There are proven benefits of intermittent fasting

With increasing evidence that intermittent fasting (also known as time-restricted eating) has some health benefits, the importance of breakfast has been much debated in recent years.

One major proponent of delaying your first meal of the day and thus prolonging your overnight fast is author of “The 2-Meal Day” and personal trainer Max Lowery.

Like Lambert, Lowery believes whether you eat breakfast or not should be considered as part of the bigger picture.

Read more: Here’s what you need to know about the different types of ‘intermittent fasting’ and their benefits

“The general health advice is to eat breakfast,” Lowery told INSIDER. “People who are more health-conscious overall tend to eat breakfast because they are following health guidelines, whereas people who skip breakfast are usually unhealthier overall because they are ignoring guidelines.

“Almost certainly these people who were skipping breakfast had many unhealthy lifestyle habits that would contribute to cardiovascular death.”

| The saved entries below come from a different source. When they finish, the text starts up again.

/-- The fabric (R453, R458, R465, R466, R469, R470, R472, R473, R475, R476, R484, R506, R651, R654). -/
def Obligations.FabricCommands : Prop :=
  (∀ (s : State) (n : Nat) (f : Frame), s.frame? n = some f → f.whole = true → f.eligible = false → f.stage = .held → f.bad = false → f.trunc = false →
    exec (.frameEnd n) s = .next { s with bob := { s.bob with
      frames := s.bob.frames.map fun g => if g.id = n then { g with
        eligible := true, cells := cellsOf f.bytes.length, bytes := if g.csumIns then insertCsums g.bytes else g.bytes
        rewritten := g.rewritten || g.csumIns } else g
      queue := s.bob.queue.map fun e => if e.frame = n then { e with cells := cellsOf f.bytes.length } else e } }) ∧
  (∀ (s : State) (n : Nat) (f : Frame), s.frame? n = some f → f.whole = true → f.eligible = false → f.stage = .held → f.bad = true → onWire s n = false →
    ∃ t, exec (.frameEnd n) s = .next t ∧ t.bob.queue = s.bob.queue.filter (fun e => e.frame != n) ∧
      t = { s with bob := t.bob, hl := { s.hl with rings := t.hl.rings } }) ∧
  (∀ (s : State) (n : Nat) (f : Frame), s.frame? n = some f → mayCut s f = true → (s.egress ((directWire s f).getD 0)).cur.isSome = true →
    exec (.cutThroughStart n) s = .next (s.setFrame n fun f => { f with cut := true })) ∧
  (∀ (s : State) (n : Nat) (f : Frame), s.frame? n = some f → f.bad = true → onWire s n = true →
    ∃ t, exec (.frameStomp n) s = .next t ∧ t.bob.queue = s.bob.queue.filter (fun e => e.frame != n) ∧
      t = { s with bob := t.bob, hl := { s.hl with rings := t.hl.rings }, skn := { s.skn with out := t.skn.out } }) ∧
  (∀ (s : State) (p : Fin 14) (c : Nat × Nat) (g : Egress), p.val < 12 → (s.egress p).cur = none → portUp s p = true → throughEgress s p = false →
    selectNext s p = (some c, g) →
    ∃ t, exec (.egressFrameStart p) s = .next t ∧ t.eth = (s.setEport p fun e => { e with lpiTx := false }).eth ∧
      ((s.frame? c.2).all (fun f => f.flips == 0 && !f.uncorr) = true → t.regs = s.regs ∧
        t.bob = (s.setEgress p fun _ => { g with cur := some c.2, stomped := false }).bob) ∧
      t = { s with bob := t.bob, eth := t.eth, ply := t.ply, regs := t.regs }) ∧
  (∀ (s : State) (p : Fin 14), p.val < 12 → (selectNext s p).1 = none → exec (.egressFrameStart p) s = .next s) ∧
  (∀ (s : State) (p : Fin 14) (b n d rb : Nat) (f : Frame), 12 ≤ p.val → skeinNext s p = some (b, n) → s.frame? n = some f →
    remoteOf s f.bobbin = some (d, rb) →
    ∃ t pay, exec (.egressFrameStart p) s = .next t ∧ (t.egress p).cur = some n ∧ t.skn.txSeq = (s.skn.txSeq + 1) % 65536 ∧
      t.skn.out = s.skn.out ++ [.frame (p.val - 12) (mkHdr 0 f.tc f.colour ((hopsTo s (p.val - 12) d).getD 0) (d * 65536 + rb)
        s.skn.dev.toNat pay.length s.skn.txSeq) pay] ∧ t = { s with bob := t.bob, skn := t.skn, regs := t.regs }) ∧
  (∀ (s : State) (p : Fin 14), 12 ≤ p.val → skeinNext s p = none → exec (.egressFrameStart p) s = .next s) ∧
  (∀ (s : State) (p : Fin 14) (n : Nat) (f : Frame), p.val < 12 → (s.egress p).cur = some n → s.frame? n = some f → f.whole = true →
    ∃ t, exec (.egressFrameEnd p) s = .next t ∧
      t.bob.egress = (s.setEgress p fun g => { g with
        cur := none, stomped := false, framesOut := g.framesOut + 1
        sent := if (s.egress p).stomped then stompFcs f.bytes else if f.rewritten then reFcs f.bytes else f.bytes
        copyBuf := if g.copyBuf.head? = some n then g.copyBuf.tail else g.copyBuf }).bob.egress ∧
      t = { s with bob := t.bob, hl := { s.hl with rings := t.hl.rings } }) ∧
  (∀ s : State, nextTrain s = none → exec .trainLaunch s = .next s) ∧
  (∀ (s : State) (e : QEntry) (f : Frame), nextTrain s = some e → s.frame? e.frame = some f →
    ∃ t, exec .trainLaunch s = .next t ∧ t.bob.nextId = s.bob.nextId ∧
      (f.uncorr = false → t.bob.rrTrain = Tab.set (fun _ => 0) s.bob.rrTrain (bobTc s e.bobbin) e.bobbin) ∧
      (f.uncorr = true → t.bob.queue = s.bob.queue.filter fun x => x.frame != e.frame) ∧
      t = { s with bob := t.bob, regs := t.regs, hl := { s.hl with rings := t.hl.rings } })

Indeed, Krista Varady, associate professor of nutrition at the University of Illinois, Chicago, believes this is the main problem with the study: “The subjects who regularly skipped breakfast also had the most unhealthy lifestyle habits,” she told CNN.

Varady points out that the breakfast-skippers were also more likely to be former smokers, heavy drinkers, physically inactive, have poor diet quality, and low family income, all of which increase cardiovascular disease risk factor.

Although the study authors attempted to take these factors into account, Varady believes realistically that’s “hard” to do.

Lowery added: “The increased prevalence of cardiovascular death has nothing to do with not eating first thing in the morning and everything to do with a variety of variables like poor lifestyle choices.”